There is no uniform standard for the treatment of colorectal MALT lymphoma. According to the Lugano staging system, lymphoma confined to the gastrointestinal tract is stage I[16], which can have better outcomes from advanced endoscopic therapy[17]. Kajihara[18] reported that endoscopic mucosal resection was performed for primary rectal MALT lymphoma, with no sign of recurrence at the 5-year follow-up. Akasaka et al[19] reported on two colorectal lymphoma patients who underwent ESD treatment, and no clinical evidence of recurrence was found after regular examination. Besides, radiotherapy is also effective. Okamura et al[20] reported that three stage I cases achieved complete remission by radiotherapy.

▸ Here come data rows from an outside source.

-- ==== Sys2Proof/Tests/Slice0.lean ====
section
/-! SUPPORT. Tests and witnesses. The expected values of the one-step tests are the vectors of spec/95_test_vectors.md
(its ids are in the comments) and the words are written bit by bit from spec/30_encoding.md R66 and R67. The witnesses
show, for each obligation with hypotheses, states and operands that meet them. -/

open Sys2Proof Sys2Proof.Machine

namespace Sys2Proof.Tests

/-- The state `(phase, len_r, cmd_r, chk_r, idx_r)` of spec/95_test_vectors.md with the listed buffer. -/
def st (p : Phase) (len cmd chk idx : Byte) (buf : Memory) : State :=
  { State.resetWith buf 0x00#8 [] with phase := p.code, lenR := len, cmdR := cmd, chkR := chk, idxR := idx }

/-- The same with a result pending. -/
def stRes (k : ResultKind) (len cmd chk idx : Byte) (buf : Memory) : State :=
  (st .waitStart len cmd chk idx buf).setResult k

/-- The reset state under an illegal phase code. -/
def stBad (c : BitVec 3) : State := { State.reset with phase := c }

def nextIs (o : Host.Outcome State Fault Refusal) (t : State) : Bool :=
  match o with
  | .next u => u == t
  | .fault _ => false
  | .refused _ => false

def decodesTo (w : OpWord) (g : Guards) (i : Instr) : Bool :=
  match decode w g with
  | .ok j => j == i
  | .error _ => false

def rejectedAs (w : OpWord) (g : Guards) (e : DecodeError) : Bool :=
  match decode w g with
  | .ok _ => false
  | .error f => f == e

/-! ### Well-formedness: one ill-formed term for each check -/

theorem test_wf_refuses_discarding_the_marker : (Instr.wsDiscard 0xAA#8).wf = false := by decide

theorem test_wf_refuses_a_zero_length : (Instr.rlLen 0x00#8).wf = false := by decide

/-! ### Decoding: a word of every row, bit by bit -/

theorem test_decode_wsDiscard : decodesTo (.byteOp 0b00010101011#11) ⟨3#8, 2#8, 1#8⟩ (.wsDiscard 0xAB#8) = true := by
  decide

theorem test_decode_wsStart : decodesTo (.byteOp 0b00010101010#11) ⟨3#8, 2#8, 1#8⟩ .wsStart = true := by decide

theorem test_decode_rlZero : decodesTo (.byteOp 0b00100000000#11) ⟨3#8, 2#8, 1#8⟩ .rlZero = true := by decide

theorem test_decode_rlLen : decodesTo (.byteOp 0b00111111111#11) ⟨3#8, 2#8, 1#8⟩ (.rlLen 0xFF#8) = true := by decide

theorem test_decode_rcLast : decodesTo (.byteOp 0b01000010001#11) ⟨1#8, 0#8, 1#8⟩ (.rcLast 0x11#8) = true := by decide

theorem test_decode_rcMore : decodesTo (.byteOp 0b01010101010#11) ⟨5#8, 0#8, 5#8⟩ (.rcMore 0xAA#8) = true := by decide

theorem test_decode_rpMore : decodesTo (.byteOp 0b01100000101#11) ⟨3#8, 0#8, 2#8⟩ (.rpMore 0x05#8) = true := by decide

/-- At the largest length, where an 8-bit `idx_r + 2` would still not wrap (R65: nine bits). -/
theorem test_decode_rpLast : decodesTo (.byteOp 0b01111111101#11) ⟨0xFF#8, 0xFD#8, 0x11#8⟩ (.rpLast 0xFD#8) = true := by
  decide

/-- The guard's sum is exact: with `idx_r = 255` it is 257, not 1 (R65). -/
theorem test_decode_guard_does_not_wrap :
    decodesTo (.byteOp 0b01100000000#11) ⟨1#8, 0xFF#8, 0#8⟩ (.rpMore 0x00#8) = true := by decide

theorem test_decode_rkMatch : decodesTo (.byteOp 0b10010101010#11) ⟨1#8, 0#8, 0xAA#8⟩ (.rkMatch 0xAA#8) = true := by
  decide

theorem test_decode_rkMismatch : decodesTo (.byteOp 0b10010101010#11) ⟨1#8, 0#8, 0x10#8⟩ (.rkMismatch 0xAA#8) = true := by
  decide

theorem test_decode_reset : decodesTo (.port 0b110#3) ⟨0#8, 0#8, 0#8⟩ (.reset true false) = true := by decide

theorem test_decode_accept : decodesTo (.port 0b001#3) ⟨0#8, 0#8, 0#8⟩ .accept = true := by decide

theorem test_decode_idle : decodesTo (.port 0b000#3) ⟨0#8, 0#8, 0#8⟩ .idle = true := by decide

theorem test_decode_payloadRead : decodesTo (.readAddr 0b11111110#8) ⟨0#8, 0#8, 0#8⟩ (.payloadRead 0xFE#8) = true := by
  decide

theorem test_decode_rejects_phase_101 : rejectedAs (.byteOp 0b10110101010#11) ⟨3#8, 2#8, 1#8⟩ .illegalPhase = true := by
  decide

theorem test_decode_rejects_ports :
    rejectedAs (.port 0b010#3) ⟨0#8, 0#8, 0#8⟩ .byteTransfer = true ∧
    rejectedAs (.port 0b011#3) ⟨0#8, 0#8, 0#8⟩ .bothTransfers = true := by decide

/-! ### Table words -/

theorem test_table_words :
    decodeTableWord 16 0x0AA = some .wsStart ∧ decodeTableWord 16 0x1AA = some (.rlLen 0xAA#8) ∧
    decodeTableWord 16 0x211 = some (.rcMore 0x11#8) ∧ decodeTableWord 16 0x400 = some (.rkMatch 0x00#8) ∧
    decodeTableWord 16 0x401 = some (.rkMismatch 0x01#8) ∧ decodeTableWord 16 0x500 = none ∧
    decodeTableWord 16 0x8AA = none ∧ decodeTableWord 8 4 = some (.reset false false) ∧
    decodeTableWord 8 1 = some .accept ∧ decodeTableWord 8 0 = some .idle ∧
    decodeTableWord 8 0xFD = some (.payloadRead 0xFD#8) := by decide

/-- The table word of RL.LEN 03 runs as the first instruction after reset (RL-4). -/
theorem test_first_step_runs_table_word :
    nextIs (step (State.reset.withFetchWord 16 0x103)) (st .readCommand 0x03#8 0x00#8 0x03#8 0x00#8 []) = true := by
  decide

/-! ### One step of each instruction -/

/-- WS-3. -/
theorem test_wsDiscard_near_miss :
    nextIs (exec (.wsDiscard 0xAB#8) (st .waitStart 0x03#8 0x01#8 0x01#8 0x02#8 []))
      (st .waitStart 0x03#8 0x01#8 0x01#8 0x02#8 []) = true := by decide

/-- WS-6: only `idx_r` is cleared. -/
theorem test_wsStart :
    nextIs (exec .wsStart (st .waitStart 0x03#8 0x01#8 0x01#8 0x02#8 []))
      (st .readLength 0x03#8 0x01#8 0x01#8 0x00#8 []) = true := by decide

/-- RL-2: `cmd_r` is not written. -/
theorem test_rlZero :
    nextIs (exec .rlZero (st .readLength 0x03#8 0x01#8 0x01#8 0x00#8 []))
      (st .waitStart 0x00#8 0x01#8 0x00#8 0x00#8 []) = true := by decide

/-- RL-5. -/
theorem test_rlLen_marker_is_a_length :
    nextIs (exec (.rlLen 0xAA#8) (st .readLength 0x00#8 0x00#8 0x00#8 0x00#8 []))
      (st .readCommand 0xAA#8 0x00#8 0xAA#8 0x00#8 []) = true := by decide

This clinical effect was also confirmed in case reports of Amouri et al[21], Foo et al[22], and Hayakawa et al[23]. The lesion in our case, limited to the rectum with no other tumor, was classified as stage I and was completely removed by ESD. The patient will be regularly monitored by clinical and colonoscopic follow-up.

CONCLUSION

In summary, primary rectal MALT lymphoma is a rare clinical entity. The clinical symptoms and endoscopic appearances are not specific, so more studies need to investigate them. With the continuous advancements in endoscopy, endoscopic treatment may become the priority for early-stage lesions.

ACKNOWLEDGEMENTS

We thank all the authors who contributed to this article.